3.B. Parameter setting
The input patch size is 7*7*7, where 300 Haar‐like features are extracted. The number of candidate thresholds is 100. Totally, 50 trees are trained for each model, with the tree depth setting to 30. The minimum number of samples in each leaf node is 8 for both appearance–displacement model and appearance–appearance model. In ACM, two iterations are used for each model.

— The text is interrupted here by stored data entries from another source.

-- ==== Sys2Proof/Laws/Close.lean ====
section
/-! SUPPORT. What a close of a frame can do: the settings take, the latch copy, the opening of the next frame, and the
close as a whole (`CloseStep`), with the blocks' work in it (`WorkDone`). -/
namespace Sys2Proof.Machine

open Sys2Proof.Safety

/-! ### The settings take (R189, R190) -/

theorem memStep_notice (s : State) (kind : NoticeKind) (subject reason : Nat) (value : Word) :
    MemStep closeBytes s.mem (s.notice kind subject reason value).mem := by
  have h := notice_block s kind subject reason value
  exact ⟨h.wf, fun a ha => h.bytes a (by simp [closeBytes] at ha; exact ha.1.1.1.1)⟩

theorem within_close {a n b : Nat} (h : within a n b = true)
    (hc : ∀ x, within a n x = true → closeBytes x = true) : closeBytes b = true := hc b h

/-- A take changes the settings in force, the CLAMPED flags, the settings status and notices. -/
structure TakeStep (s u : State) : Prop where
  same : u = { s with work := u.work, outlets := u.outlets, watches := u.watches, mem := u.mem, cause := u.cause }
  work : u.work = s.work ∨ u.work = takenSettings s.mem
  outlets : ∀ k : OutletIx, ∃ c, u.outlets[k] = { s.outlets[k] with clamped := c }
  watches : ∀ w : WatchNo, ∃ c, u.watches[w] = { s.watches[w] with clamped := c }
  mem : MemStep closeBytes s.mem u.mem
  cause : s.cause &&& ~~~causeBits = 0 → u.cause &&& ~~~causeBits = 0

theorem notice_same (s : State) (kind : NoticeKind) (subject reason : Nat) (value : Word) :
    s.notice kind subject reason value =
      { s with mem := (s.notice kind subject reason value).mem, cause := (s.notice kind subject reason value).cause } := by
  cases h : s.logFull <;> simp [State.notice, h, State.raise]

theorem loadSettings_takeStep (s : State) : TakeStep s s.loadSettings where
  same := rfl
  work := .inr rfl
  outlets k := ⟨(takeOutlet s.mem k).2, by simp [State.loadSettings]⟩
  watches w := ⟨(takeWatch s.mem w).2, by simp [State.loadSettings]⟩
  mem := (memStep_writeWord _ _ _).mono fun a ha => by simp [closeBytes, ha]
  cause := id

theorem TakeStep.noticed {s u : State} (h : TakeStep s u) (kind : NoticeKind) (subject reason : Nat) (value : Word) :
    TakeStep s (u.notice kind subject reason value) := by
  have e := notice_same u kind subject reason value
  refine ⟨?_, ?_, fun k => ?_, fun w => ?_, h.mem.trans (memStep_notice _ _ _ _ _),
    fun hs => (notice_block _ _ _ _ _).cause (h.cause hs)⟩
  · rw [e, h.same]
  · rw [e]; exact h.work
  · rw [e]; exact h.outlets k
  · rw [e]; exact h.watches w

theorem take_takeStep (s : State) : TakeStep s s.takeIfAllowed := by
  unfold State.takeIfAllowed
  split
  · unfold State.take
    split
    · exact loadSettings_takeStep s
    · exact (loadSettings_takeStep s).noticed _ _ _ _
  · exact ⟨rfl, .inl rfl, fun k => ⟨_, rfl⟩, fun w => ⟨_, rfl⟩, .refl _ _, id⟩

/-! ### The latch copy (R47) -/

theorem finishOrders_block (es : List SlotNo) (r : OrderResult) (s : State) :
    BlockStep s (es.foldl (fun s e => s.finishOrder e r) s) :=
  BlockStep.foldl (fun s e => finishOrder_block s e r) es s

/-- What the latch copy changes before the orders that wait for it finish. -/
def State.latched (s : State) (seq : Word) : State :=
  if s.pub.latch = .pending then
    { s with
      mem := writeWord (writeLatch s.mem seq s.partTime (s.meter.toList.map (·.energy))) addrLatchState 2
      pub := { s.pub with latch := .full, latchList := [] } }
  else s

theorem latchCopy_block (s : State) (seq : Word) : BlockStep (s.latched seq) (s.latchCopy seq) := by
  unfold State.latchCopy State.latched
  split
  · dsimp only
    split
    · exact .refl _
    · exact .after (finishOrders_block _ _ _) (finishOrder_block _ _ _)
  · exact .refl _

theorem length_counters (l : List Nat) : (l.map fun e => [e % 2 ^ 32, e / 2 ^ 32]).flatten.length = 2 * l.length := by
  induction l with
  | nil => rfl
  | cons x l ih => simp only [List.map_cons, List.flatten_cons, List.length_append, ih, List.length_cons, List.length_nil]; omega

theorem memStep_latched (s : State) (seq : Word) : MemStep closeBytes s.mem (s.latched seq).mem := by
  unfold State.latched
  split
  · refine (MemStep.mono (memStep_writeWords _ _ _) fun a ha => ?_).trans
      ((memStep_writeWord _ _ _).mono fun a ha => by simp [closeBytes, ha])
    have hl : 4 * ([seq.toNat, s.partTime.toNat] ++
        ((s.meter.toList.map MeterOutlet.energy).map fun e => [e % 2 ^ 32, e / 2 ^ 32]).flatten).length = 0x188 := by
      simp only [List.length_append, length_counters, List.length_map, Vector.length_toList, List.length_cons,
        List.length_nil]
    rw [hl] at ha
    simp [closeBytes, ha]
  · exact .refl _ _

/-! ### The close (R8) -/

theorem blockStep_memStep {s u : State} (h : BlockStep s u) : MemStep closeBytes s.mem u.mem :=
  ⟨h.wf, fun a ha => h.bytes a (by simp [closeBytes] at ha; exact ha.1.1.1.1)⟩

/-- A close hands over the frame `f`, opens the next frame under the settings `w`, and does the blocks' work. -/
structure CloseStep (s u : State) (state : TimebaseState) (short : Bool) (cycleCount : Nat) (f : FrameResult)
    (w : Settings) : Prop where
  pending : u.pending = s.pending
  resetting : u.resetting = s.resetting
  now : u.now = s.now
  mask : u.mask = s.mask
  sdo : u.sdo = s.sdo
  sense : u.sense = s.sense
  fifo : u.fifo = s.fifo
  choices : u.choices = s.choices
  work : u.work = w
  settings : w = s.work ∨ ∃ m, w = takenSettings m
  tb : u.tb = { s.tb with
    state := state, openInstant := s.now, frameState := state, cycles := 0, cycleSetting := w.strip.frameCycles
    sampleCount := 1, openTaken := false, cycleStart := s.now, cycleP := s.phases[(0 : Phase)].cyclePeriod.getD 0
    cycleTaken := 0, lastSample := none }
  phases : ∀ p : Phase, u.phases[p] = { s.phases[p] with present := f.phases[p].present }
  meter : ∀ k : OutletIx, u.meter[k] = MeterOutlet.opened w.outlets[k].branch
    (s.frameOutlet (s.now - s.tb.openInstant) k).2.1 (s.frameOutlet (s.now - s.tb.openInstant) k).2.2
  meterV : u.meterV = Vector.replicate 3 MeterPhase.opened
  waiting : u.pub.waiting = s.pub.waiting ++ [f]
  closedSeq : u.pub.closedSeq = nextSequence s.pub.closedSeq
  published : u.pub.index = s.pub.index ∧ u.pub.sequence = s.pub.sequence ∧ u.pub.written = s.pub.written
  sequence : f.sequence = nextSequence s.pub.closedSeq
  length : f.tUs = s.now - s.tb.openInstant
  samples : f.n = s.tb.sampleCount
  frequency : f.frequency = frequencyOf cycleCount f.tUs
  frameState : f.frameState = s.tb.frameState
  short : f.short = short
  phase : ∀ p : Phase, f.phases[p] =
    { vrms := s.frameVrms p, present := s.framePresent p, live := s.phases[p].live, clipped := s.meterV[p].clip }
  outlet : ∀ k : OutletIx, ∃ v, f.outlets[k] =
    { (s.frameOutlet (s.now - s.tb.openInstant) k).1 with unverified := v }
  mem : MemStep closeBytes s.mem u.mem
  cause : s.cause &&& ~~~causeBits = 0 → u.cause &&& ~~~causeBits = 0
  est : (∀ k : OutletIx, estimatesInRange s.outlets[k]) → ∀ k : OutletIx, estimatesInRange u.outlets[k]

/-- Everything the close does after the opening of the next frame and the latch copy is the blocks' own work, and the
frame is handed to the publisher. -/
theorem closeFrameIn_eq (s : State) (order : CloseOrder) (short : Bool) (cycleCount : Nat) (state : TimebaseState)
    (note : Option NoticeKind) :
    let seq := nextSequence s.pub.closedSeq
    let tUs := s.now - s.tb.openInstant
    ∃ s7 f, BlockStep ((s.openedAfter state note).latched seq) s7 ∧
      s.closeFrameIn order short cycleCount state note = { s7 with pub := { s7.pub with waiting := s7.pub.waiting ++ [f] } } ∧
      f.sequence = seq ∧ f.tUs = tUs ∧ f.n = s.tb.sampleCount ∧ f.frequency = frequencyOf cycleCount tUs ∧
      f.frameState = s.tb.frameState ∧ f.short = short ∧
      (∀ p : Phase, f.phases[p] =
        { vrms := s.frameVrms p, present := s.framePresent p, live := s.phases[p].live, clipped := s.meterV[p].clip }) ∧
      ∀ k : OutletIx, ∃ v, f.outlets[k] = { (s.frameOutlet tUs k).1 with unverified := v } := by
  intro seq tUs
  refine ⟨_, _, ?_, rfl, rfl, rfl, rfl, rfl, rfl, rfl, fun p => ?_, fun k => ?_⟩
  · exact .after (closeWork_block _ _ _ _ _ _ _) (.after (watchTake_block _ _) (.after (shedTake_block _ _)
      (.after (schedulerWork_block _ _ _ _) (.after (outletsWork_block _ _ _ _) (.after (answerClears_block _ _)
        (latchCopy_block _ _))))))
  · simp only [Fin.getElem_fin, getElem_tab]
  · simp only [Fin.getElem_fin, getElem_tab]
    exact ⟨_, rfl⟩

/-- Numbering the closed frame and filing its notice, in the fields. -/
structure BeginStep (s v : State) : Prop where
  same : v = { s with phases := v.phases, mem := v.mem, cause := v.cause
                      pub := { s.pub with closedSeq := nextSequence s.pub.closedSeq } }
  phases : ∀ p : Phase, v.phases[p] = { s.phases[p] with present := s.framePresent p }
  mem : MemStep closeBytes s.mem v.mem
  cause : s.cause &&& ~~~causeBits = 0 → v.cause &&& ~~~causeBits = 0

theorem numberFrame_step (s : State) : BeginStep s s.numberFrame :=
  ⟨rfl, fun p => by simp [State.numberFrame], .refl _ _, id⟩

theorem BeginStep.noticed {s v : State} (h : BeginStep s v) (kind : NoticeKind) (subject reason : Nat) (value : Word) :
    BeginStep s (v.notice kind subject reason value) where
  same := by rw [notice_same, h.same]
  phases p := by rw [notice_same]; exact h.phases p
  mem := h.mem.trans (memStep_notice _ _ _ _ _)
  cause hs := (notice_block _ _ _ _ _).cause (h.cause hs)

theorem beginClose_step (s : State) (note : Option NoticeKind) : BeginStep s (s.beginClose note) := by
  cases note with
  | none => exact numberFrame_step s
  | some n => exact (numberFrame_step s).noticed _ _ _ _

3.C. Comparing the visual registration results
We can visually check the registration results in Fig. 6. The first row shows the same template at different columns. The second row shows the 2‐week‐old, 3‐month‐old, 6‐month‐old, and 9‐month‐old T1‐weight MR images of one subject after preprocessing. Since the T1 MR image has better tissue contrast for 12‐month‐old, we need to estimate the new T1 MR images from the 2‐week‐old, 3‐month‐old, 6‐month‐old, and 9‐month‐old, using their respective T1 and T2 images, and then register all these estimated new T1 MR images to the 12‐month‐old T1 MR image of the template. The 3rd–8th rows show the registration results by SyN (using MI on original images), SyN (using CC on original images), 3D‐HAMMER, our method with no ACM and single output, our method with ACM and single output), and our method with ACM and multioutput respectively. It is apparent that (a) our learning‐based registration method achieves much better registration results than directly using conventional registration method (SyN), (b) the registration performance is further improved by our new proposed learning‐based method, (c) the registration results from 2‐week‐old and 3‐month‐old to 12‐month‐old are not satisfactory, indicating the necessity of further improving the intersubject registration.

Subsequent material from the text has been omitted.